John Ford (July 28, 1862 – July 1941) was an American lawyer and politician from New York.

Ford was Born in Knowlesville, New York, the son of Michael and Sarah (O'Malley) Ford. He attended occasionally the district schools, and worked as a farm laborer. While working in the stone quarries of Medina, he learned privately, and attended Medina Academy for five months, so that he could go to college. In a competitive examination, he won a free tuition scholarship at Cornell University, and graduated four years later.

While at Cornell, he wrote the essay which won the first prize offered nationwide to senior college students by the American Protective Tariff League. After graduation, he became first an occasional contributor to, then associate editor, and finally editor of, the American Economist, the organ of the Protective Tariff League. For the 1892 presidential campaign, he published a Pocket Cyclopedia of Protection.
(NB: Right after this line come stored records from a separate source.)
-- ==== Sys2Proof/Syntax.lean ====
section
/-!
DEFINITION. The 24 commands (30_encoding.md rules R101, R102, R110), their operands, and the inputs that the environment
presents to the block (10_state.md rules R43, R47, R62; 60_exceptions.md rule R373).
-/

namespace Sys2Proof

/-- The four device slots (10_state.md rule R20). -/
inductive Slot
  | adc
  | pxa
  | usr
  | pwm
  deriving DecidableEq, Repr, Inhabited

/-- The three slots with a timer and a result register, d in 0..2 (10_state.md rule R20; 47_poll.md rule R311). -/
inductive Sensor
  | adc
  | pxa
  | usr
  deriving DecidableEq, Repr, Inhabited

/-- What the PXA measures: `AMB` (k = 0) or `PROX` (k = 1) (42_codec_pxa.md rule R161). -/
inductive Kind
  | amb
  | prox
  deriving DecidableEq, Repr, Inhabited

/-- The commands, one constructor per row of 30_encoding.md rule R110. An operand the rule counts with is a number (a
channel, a tick count, hertz, milliseconds), one it takes as bits is a bit vector, a one-bit switch is a `Bool`. The widths of
the fields are checked by `Instr.WellFormed`. -/
inductive Instr
  | cfgw (reg : Byte) (val : Half)
  | cfgr (reg : Byte)
  | start (slot : Slot) (interval : Nat)
  | stop (slot : Slot)
  | adtrig (b : Nat)
  | adread
  | admeas (b : Nat)
  | pxtrig (k : Kind)
  | pxrdy (k : Kind)
  | pxread (k : Kind)
  | pxmeas (k : Kind)
  | pxled (units : Nat)
  | ustrig
  | usread
  | usmeas
  | crcv (data : Half) (crc : Byte) (quirk : Bool) (strict : Bool)
  | setfreq (hz : Nat)
  | setpwm (ch : Nat) (on : Nat) (off : Nat)
  | fullon (ch : Nat)
  | fulloff (ch : Nat)
  | setduty (ch : Nat) (pct : Int)
  | sleep
  | wake
  | restart
  deriving DecidableEq, Repr

/-- The answer of the bus to the one transaction of a micro-step (20_memory.md rule R62). A write returns no bytes. -/
inductive BusAnswer
  | ok (rbytes : List Byte)
  | fail
  deriving DecidableEq, Repr, Inhabited

/-- One input, handled in one atomic step (60_exceptions.md rules R373, R374). `micro d ans` schedules slot `d`'s sequencer
for one micro-step and carries the answer the bus gives should that micro-step issue a transaction (20_memory.md rule R62:
"a free input of the micro-step, under no law"). -/
inductive Input
  | cmd (f : Frame)
  | tick (d : Sensor)
  | micro (d : Slot) (ans : BusAnswer)
  | reset
  deriving DecidableEq, Repr, Inhabited

end Sys2Proof
end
While writing for the newspapers, he studied law with Edmund L. Pitts, was admitted to the bar, and practiced in New York City.

Ford was a member of the New York State Senate (18th D.) from 1896 to 1900, sitting in the 119th, 120th, 121st, 122nd, 123rd New York State Legislatures.

In 1905, Ford was proposed as a fusion candidate for Mayor of New York, but the Republican party leaders would not commit themselves to municipal ownership of utilities, and the fusion did not materialize. Ford, who had been a Republican since he had entered politics, favored municipal ownership and joined William Randolph Hearst's Municipal Ownership League.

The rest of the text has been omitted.